Taxing 'junk food' and CSR
The recent news about introducing a tax on unhealthy food in the UK has reaching implications if actually implemented. The so-called 'fat tax' on junk food is back on agenda after numerous WHO studies. These studies show that the prices of healthy foods are rising whilst prices of junk food has remained stable. Researchers at Oxford University and Nottingham University claim that a 17.5% VAT on unhealthy food could save up to 3,200 lives a year. Besides encouraging consumers to purchase healthier foods the tax could be used to subsidize the cost of more expensive, healthy foods.

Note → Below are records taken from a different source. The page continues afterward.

-- ==== Sys2Proof/Safety.lean ====
section
/-! DEFINITION. When a command has its occasion, which commands are refused, which of the part's own steps are due (the rules'
"at that event" and "at that tick" say that a due step is taken before anything else; log 1), and what the end of an event
keeps (`EventFrame`). -/

namespace Sys2Proof.Machine

def WalkerWork.isHeaderRead : WalkerWork → Bool
  | .readHeader _ => true
  | .rescanHeader _ => true
  | _ => false

def WalkerWork.isStepRead : WalkerWork → Bool
  | .readSteps _ _ => true
  | _ => false

def WalkerWork.isRescanRead : WalkerWork → Bool
  | .rescanLink _ => true
  | _ => false

def WalkerWork.isTakenWrite : WalkerWork → Bool
  | .takenWrite _ _ => true
  | _ => false

/-- The job in slot `i` is retiring, and the write under way is of this stage. -/
def State.retiresAt (s : State) (i : SlotNum) (st : RetireStage) : Bool :=
  match s.job i with
  | none => false
  | some j => (match j.phase with | .retiring r => decide (r.stage = st) | _ => false)

def State.staging (s : State) (i : SlotNum) (t : TileNum) : Bool :=
  ((s.job i).bind Job.step?).isSome &&
  (match (s.job i).bind (fun j => j.part? t) with | some q => decide (q.staging = .reading) | none => false)

/-- Locks are noted on a port that is neither DOWN nor FAILED (R131). -/
def Port.takesLocks (v : Port) : Bool := match v.state with | .down | .failed => false | _ => true

/-- Receiver lock can be lost: in TRAINING while it holds, in ENUMERATING and UP (R143, R144). -/
def Port.takesHardError (v : Port) : Bool :=
  match v.state with | .down | .failed => false | .training => v.rxLock | _ => true

/-- The oldest entry of the wake history has aged (R87). -/
def State.oldestAged (s : State) : Bool :=
  match s.wakeHistory with | m :: _ => passed s.now m s.historyWindowMs | [] => false

/-- The job in slot `i` is DRAINING with nothing outstanding (R39). -/
def State.drainedOut (s : State) (i : SlotNum) : Bool :=
  match s.job i with | some j => j.phase.isDraining && decide (j.outstanding = 0) | none => false

/-- The command has its occasion: the event its row names can take place in this state. Where it has none it changes
nothing (log 2). -/
def occasion (c : Instr) (s : State) : Bool :=
  match c with
  | .start => !s.resetLow
  | .stop => !s.resetLow
  | .reset => !s.resetLow
  | .enumerate => !s.resetLow
  | .rescanN => !s.resetLow
  | .rescanP => !s.resetLow
  | .resumeN => !s.resetLow
  | .resumeP => !s.resetLow
  | .abortN => !s.resetLow
  | .abortP => !s.resetLow
  | .unknownCommand code => !s.resetLow && decide (commandOfCode code = .unknownCommand code)
  | .cbaddrWrite _ => !s.resetLow
  | .noticeWrite _ => !s.resetLow
  | .noticeenWrite _ => !s.resetLow
  | .tilechgRead _ _ => true
  | .registerWriteIgnored off len => !s.resetLow && decide (len ≠ 4) && decide (off < 8)
  | .hardReset => true
  | .resetNRelease => s.resetLow
  | .trigPinChange i l => decide ((s.trig i).pin ≠ l)
  | .trigFilterExpiry i => !s.resetLow && (s.trig i).running
  | .syncPulseExpiry o => !s.resetLow && s.syncLevel o
  | .receiverLock p => !s.resetLow && (s.port p).takesLocks
  | .tileLock p => !s.resetLow && (s.port p).takesLocks
  | .hardError p => !s.resetLow && (s.port p).takesHardError
  | .ackReceived p _ _ _ => !s.resetLow && (s.port p).receives
  | .dataReceived p _ _ _ => !s.resetLow && (s.port p).receives
  | .faultNotice p d _ => !s.resetLow && ((s.tile (tileOf p d)).state.present && (s.port p).answered d)
  | .frameNotice p d => !s.resetLow && ((s.tile (tileOf p d)).state.present && decide ((s.port p).state = .up))
  | .linkErrorPacket p _ => !s.resetLow && (s.port p).receives
  | .transmissionEnd p => !s.resetLow && !s.txFree p
  | .timebaseTick => !s.resetLow
  | .attemptTimerExpiry p =>
    !s.resetLow && (decide ((s.port p).state = .training) && reachedOpt s.now (s.port p).attemptDue)
  | .chainResetWaitExpiry p =>
    !s.resetLow && (decide ((s.port p).state = .enumerating) && reachedOpt s.now (s.port p).waitDue)
  | .probeDeadlineExpiry p =>
    !s.resetLow && (s.port p).inFlight.any (fun e => decide (e.owner = .enumeration) && reachedOpt s.now e.deadline)
  | .replyDeadlineExpiry p tag =>
    !s.resetLow && (s.port p).inFlight.any (fun e =>
      decide (e.tag = tag) && e.isWaiting && decide (e.kind ≠ .probe) && reachedOpt s.now e.deadline)
  | .settleTimerExpiry t =>
    !s.resetLow && (decide ((s.tile t).state = .waking) && reachedOpt s.now (s.tile t).settleDue && !s.pictureHeld t)
  | .restTimerExpiry t =>
    !s.resetLow && (decide ((s.tile t).state = .dozing) && reachedOpt s.now (s.tile t).restDue &&
      decide (s.now ≠ (s.tile t).changedAt) && !s.pictureHeld t)
  | .pollTimerExpiry c =>
    !s.resetLow && (decide ((s.walker c).state = .parked) && reachedOpt s.now (s.walker c).pollDue)
  | .waitTimeout i => !s.resetLow && s.waitList.any (fun w => decide (w.slot = i) && reached s.now w.due)
  | .pauseExpiry i => !s.resetLow && reachedOpt s.now ((s.job i).bind Job.pauseDue)
  | .wakeHistoryAgeOut => !s.resetLow && s.oldestAged
  | .sleepGateOpen t => !s.resetLow && (s.minAwakePassed t || s.holdPassed t)
  | .readyGateOpen t => !s.resetLow && reachedOpt s.now (s.tile t).readyDue
  | .controlBlockReadDone _ => s.accessCut .controlBlock || !s.resetLow && s.cbRead
  | .statusWriteDone t _ => s.accessCut (.record t) || !s.resetLow && (s.record t).rewrite.isSome
  | .statusRewriteStart t => !s.resetLow && ((s.record t).marked && (s.record t).rewrite.isNone && s.marksRewrites)
  | .headerReadDone c _ => s.accessCut (.header c) || !s.resetLow && (s.walker c).work.isHeaderRead
  | .stepReadDone c _ => s.accessCut (.stepRecords c) || !s.resetLow && (s.walker c).work.isStepRead
  | .rescanReadDone c _ => s.accessCut (.rescan c) || !s.resetLow && (s.walker c).work.isRescanRead
  | .takenWriteDone c _ => s.accessCut (.taken c) || !s.resetLow && (s.walker c).work.isTakenWrite
  | .fetchFailWriteDone c _ _ => s.accessCut (.directRetirement c) || !s.resetLow && (s.walker c).work.isRetiring
  | .resultWriteDone i _ _ => s.accessCut (.results i) || !s.resetLow && s.retiresAt i .results
  | .stateWordWriteDone i _ => s.accessCut (.stateWord i) || !s.resetLow && s.retiresAt i .stateWord
  | .stagingReadDone i t _ => s.accessCut (.staging i t) || !s.resetLow && (s.readStopped i t || s.staging i t)
  | .destinationWriteDone p tag _ => s.accessCut (.destination p tag) ||
    !s.resetLow && ((s.port p).cutWriting tag || ((s.port p).writingEntry tag).isSome)
  | .packetIssue p => !s.resetLow && (s.txFree p && (s.arbiterPick p).isSome && (s.port p).freeTag.isSome)
  | .jobAdmission i => !s.resetLow && s.admissible i
  | .slotOffer i => !s.resetLow && (s.offerTaker i).isSome
  | .jobDrained i => !s.resetLow && s.drainedOut i
  | .rescanPending c =>
    !s.resetLow && (decide ((s.walker c).state = .parked) && (s.walker c).work.isNone && (s.walker c).rescanPending)
  | .resumeDeferred c =>
    !s.resetLow && (decide ((s.walker c).state = .halted) && (s.walker c).work.isNone && (s.walker c).resumePending)
  | .engineEntersRunning =>
    !s.resetLow && (decide (s.engine = .starting .ports) && !s.portBringingUp .A && !s.portBringingUp .B)
  | .engineStopped => !s.resetLow && (decide (s.engine = .stopping) && s.stopped)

What are the implications for CSR if this tax is added on? Before I go ahead and open a new can of worms; there is a reason why processed, junk food is cheap - it relies primarily on corn, soybeans and wheat as main ingredients all of which are heavily subsidized both in the US and UK. Production of fresh food like fruit, vegetables, dairy etc is more labour intensive. The food industry not only uses cheap ingredients it also uses economies of scale and often imports ingredients from places with cheap labour.
If the tax is added on, the low-income sector will be hardest hit. It seems unfair to bung them with taxes whilst it was Government subsidies on cheap crops that brought upon the conundrum in the first place. What does this mean for companies that do manufacture junk food but are becoming conscious of the growing health trend?
Frito-Lay and Walkers are two brands who have traditionally manufactured fried potato chips. They both have recently introduced fried potato chips with reduced fat, sodium and calorie content. Sun Chips makes whole grain chips packed in biodegradable bags, no less. Boots' Shapers range includes low calorie chocolate bars, biscuits, chips among other things. Many brands add whole-grain ingredients, have introduced fat-free, low sodium, no sugar etc etc. Weight Watchers is an entire company based on providing healthy microwavable food as well having a low-calorie snack line. Looking through the CSR lens all these products provide consumers healthier options. In half jest, this is a social service for chronic or occasional junk-food eaters that could well qualify as a CSR initiative.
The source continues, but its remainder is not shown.